3. Bankrupt Companies: AEON acquires these companies at low prices and redefines their business models (e.g., converting poorly located stores into discount outlets).

The Welcia example is particularly noteworthy: After acquiring it, AEON helped establish a pharmacy training school, expanded the product range, and added food and pet products. Eventually, Welcia became Japan's second-largest pharmacy chain, even using customer health data for AI-based services. This reflects AEON's focus on using retail as a platform to provide comprehensive services.

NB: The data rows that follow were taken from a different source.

theorem keeps_commitCopy {W : Nat} {a : State} {v0 : ℕ} {v1 : List Sys2Proof.Byte} {v2 : State} (hW : Sub 41578939687485924369091865136349188 W) (hv2 : Keeps W a v2) :
    Keeps W a (commitCopy v0 v1 v2) := by
  unfold commitCopy
  refine Keeps.ite ?_ ?_
  · refine keeps_faWrite (hW.of rfl) ?_
    exact hv2
  · extract_lets -useContext -underBinder x0 x1 x2
    have hx2 : Keeps W a x2 := by
      refine keeps_rewriteSector (hW.of rfl) ?_
      refine keeps_slotWritten (hW.of rfl) ?_
      exact hv2
    refine Keeps.ite ?_ ?_
    · exact hx2
    · refine keeps_rewriteSector (hW.of rfl) ?_
      exact hx2

theorem keeps_setGather {W : Nat} {a : State} {v0 : Sys2Proof.Machine.Gather} {v1 : State} (hW : Sub 79228162514264337593543966720 W) (hv1 : Keeps W a v1) :
    Keeps W a (setGather v0 v1) := by
  unfold setGather
  refine Keeps.upd_14 (hW.bit rfl) (by constructor <;> first | exact fun h => Bool.noConfusion ((hW.bit (by rfl)).symm.trans h) | exact fun _ => rfl | (intro _; split <;> rfl)) ?_
  exact hv1

theorem keeps_turnAway {W : Nat} {a : State} {v0 : Sys2Proof.Machine.NvCommit} {v1 : ℕ} {v2 : State} (hW : Sub 237839230047703685314994271808 W) (hv2 : Keeps W a v2) :
    Keeps W a (turnAway v0 v1 v2) := by
  unfold turnAway
  extract_lets -useContext -underBinder x0 x1 x2
  have hx1 : Keeps W a x1 := by
    unfold x1
    refine Keeps.upd_14 (hW.bit rfl) (by constructor <;> first | exact fun h => Bool.noConfusion ((hW.bit (by rfl)).symm.trans h) | exact fun _ => rfl | (intro _; split <;> rfl)) ?_
    exact hv2
  have hx2 : Keeps W a x2 := by
    unfold x2
    split
    · refine keeps_setGather (hW.of rfl) ?_
      exact hx1
    · exact hx1
  refine keeps_completeOp (hW.of rfl) ?_
  exact hx2

theorem keeps_slotWrite {W : Nat} {a : State} {v0 : ℕ} {v1 : ℕ} {v2 : ℕ} {v3 : List Sys2Proof.Byte} {v4 : State} (hW : Sub 40564819207303340847894502588420 W) (hv4 : Keeps W a v4) :
    Keeps W a (slotWrite v0 v1 v2 v3 v4) := by
  unfold slotWrite
  extract_lets -useContext -underBinder x0
  refine keeps_faWrite (hW.of rfl) ?_
  refine keeps_faWrite (hW.of rfl) ?_
  refine keeps_faWrite (hW.of rfl) ?_
  exact hv4

theorem keeps_admitFrom {W : Nat} {a : State} {v0 : Nat} {v1 : List NvCommit} {v2 : State} (hW : Sub 12259964326927110866866817019860910819994446186967758404 W) (hv2 : Keeps W a v2) :
    Keeps W a (admitFrom v0 v1 v2) := by
  induction v1 generalizing v2 with
  | nil => exact hv2
  | cons c cs ih =>
    unfold admitFrom
    split
    · exact ih (keeps_turnAway (hW.of rfl) hv2)
    · exact keeps_completeOp (hW.of rfl)
        (Keeps.upd_14 (hW.bit rfl) (by constructor <;> first | exact fun h => Bool.noConfusion ((hW.bit (by rfl)).symm.trans h) | exact fun _ => rfl | (intro _; split <;> rfl)) (keeps_slotWrite (hW.of rfl) (keeps_markerTry (hW.of rfl) hv2)))

theorem keeps_admitWaiting {W : Nat} {a : State} {v0 : ℕ} {v1 : State} (hW : Sub 12259964326927110866866817019860910819994446186967758404 W) (hv1 : Keeps W a v1) :
    Keeps W a (admitWaiting v0 v1) := by
  unfold admitWaiting
  refine Keeps.ite ?_ ?_
  · exact hv1
  · refine keeps_admitFrom (hW.of rfl) ?_
    exact hv1

theorem keeps_commitRun {W : Nat} {a : State} {v0 : State} (hW : Sub 12259964326927110866908356662379789669252091654304724548 W) (hv0 : Keeps W a v0) :
    Keeps W a (commitRun v0) := by
  unfold commitRun
  split
  · exact hv0
  · split
    · exact hv0
    · extract_lets -useContext -underBinder x5 x6 x7
      have hx6 : Keeps W a x6 := by
        unfold x6
        refine keeps_slotFree (hW.of rfl) ?_
        refine keeps_commitCopy (hW.of rfl) ?_
        refine Keeps.upd_14 (hW.bit rfl) (by constructor <;> first | exact fun h => Bool.noConfusion ((hW.bit (by rfl)).symm.trans h) | exact fun _ => rfl | (intro _; split <;> rfl)) ?_
        exact hv0
      try clear_value x6
      refine Keeps.ite ?_ ?_
      · refine Keeps.upd_14 (hW.bit rfl) (by constructor <;> first | exact fun h => Bool.noConfusion ((hW.bit (by rfl)).symm.trans h) | exact fun _ => rfl | (intro _; split <;> rfl)) ?_
        exact hx6
      · refine keeps_admitWaiting (hW.of rfl) ?_
        refine keeps_postOwn (hW.of rfl) ?_
        exact hx6

theorem keeps_nvStatusBody {W : Nat} {a : State} {v0 : Sys2Proof.Req} {v1 : List Sys2Proof.Byte} {v2 : State} (hW : Sub 0 W) (hv2 : Keeps W a v2) :
    KeepsR W a (nvStatusBody v0 v1 v2) := by
  unfold nvStatusBody
  refine KeepsR.done ?_
  exact hv2

theorem keeps_replaySlot {W : Nat} {a : State} {v0 : State} {v1 : ℕ} (hW : Sub 41822328602729744414179232151781380 W) (hv0 : Keeps W a v0) :
    Keeps W a (replaySlot v0 v1) := by
  unfold replaySlot
  refine Keeps.ite ?_ ?_
  · extract_lets -useContext -underBinder x0 x1 x2
    have hx1 : Keeps W a x1 := by
      refine keeps_slotFree (hW.of rfl) ?_
      refine keeps_commitCopy (hW.of rfl) ?_
      exact hv0
    try clear_value x1
    refine Keeps.upd_14 (hW.bit rfl) (by constructor <;> first | exact fun h => Bool.noConfusion ((hW.bit (by rfl)).symm.trans h) | exact fun _ => rfl | (intro _; split <;> rfl)) ?_
    exact hx1
  · refine Keeps.ite ?_ ?_
    · refine keeps_slotFree (hW.of rfl) ?_
      exact hv0
    · exact hv0

theorem keeps_admitSlots {W : Nat} {a : State} {v0 : State} (hW : Sub 12259964326927110866866817019860910819994446186967758404 W) (hv0 : Keeps W a v0) :
    Keeps W a (admitSlots v0) := by
  unfold admitSlots
  refine Keeps.foldl (fun t0 y1 ht0 => ?_) ?_
  · refine Keeps.ite ?_ ?_
    · exact ht0
    · refine keeps_admitWaiting (hW.of rfl) ?_
      exact ht0
  · exact hv0

theorem keeps_resvDischargeTest {W : Nat} {a : State} {v0 : ℕ} {v1 : ℕ} {v2 : State} (hW : Sub 218615307934772124422363036863369093474611003517361514411176199419502 W) (hv2 : Keeps W a v2) :
    Keeps W a (resvDischargeTest v0 v1 v2) := by
  unfold resvDischargeTest
  refine Keeps.ite ?_ ?_
  · exact hv2
  · extract_lets -useContext -underBinder x0 x1 x2
    have hx1 : Keeps W a x1 := by
      unfold x1
      refine Keeps.upd_14 (hW.bit rfl) (by constructor <;> first | exact fun h => Bool.noConfusion ((hW.bit (by rfl)).symm.trans h) | exact fun _ => rfl | (intro _; split <;> rfl)) ?_
      exact hv2
    try clear_value x1
    refine Keeps.ite ?_ ?_
    · exact hx1
    · refine keeps_raiseGlobal (hW.of rfl) ?_
      refine Keeps.upd_14 (hW.bit rfl) (by constructor <;> first | exact fun h => Bool.noConfusion ((hW.bit (by rfl)).symm.trans h) | exact fun _ => rfl | (intro _; split <;> rfl)) ?_
      exact hx1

V. The Philosophy Behind AEON's Success

AEON's success is based on two core principles:

  • Adaptability: Even if a store is still profitable, it will be closed and restructured if the shopping district declines or the business model becomes outdated (e.g., converting old large supermarkets into discount outlets). Since local stores are low-cost operations, there are no significant sunk costs, allowing for flexible adjustments.
  • Public Interest First: AEON views stores as tools for serving society, not as private assets of their owners. Products are seen as temporary items for customers, and acquisitions do not involve centralization or suppression of local businesses and employees. This altruistic approach builds trust and ensures the longevity of the alliance.

Insights for Chinese Retail

China's retail industry is also transitioning from growth to consolidation, and AEON's experience offers valuable lessons:

  • Focus on Services: Instead of relying solely on sales, build platforms that combine traffic generation with services.
  • Empower Local Businesses: When acquiring companies, aim to empower them rather than control them, preserving local flexibility.
  • Diversify for Resilience: Adopt a multi-business model to mitigate economic risks.

After all, the essence of retail is to adapt to consumer needs, and AEON's ability to constantly evolve (72 changes in its business model) is a prime example of this principle.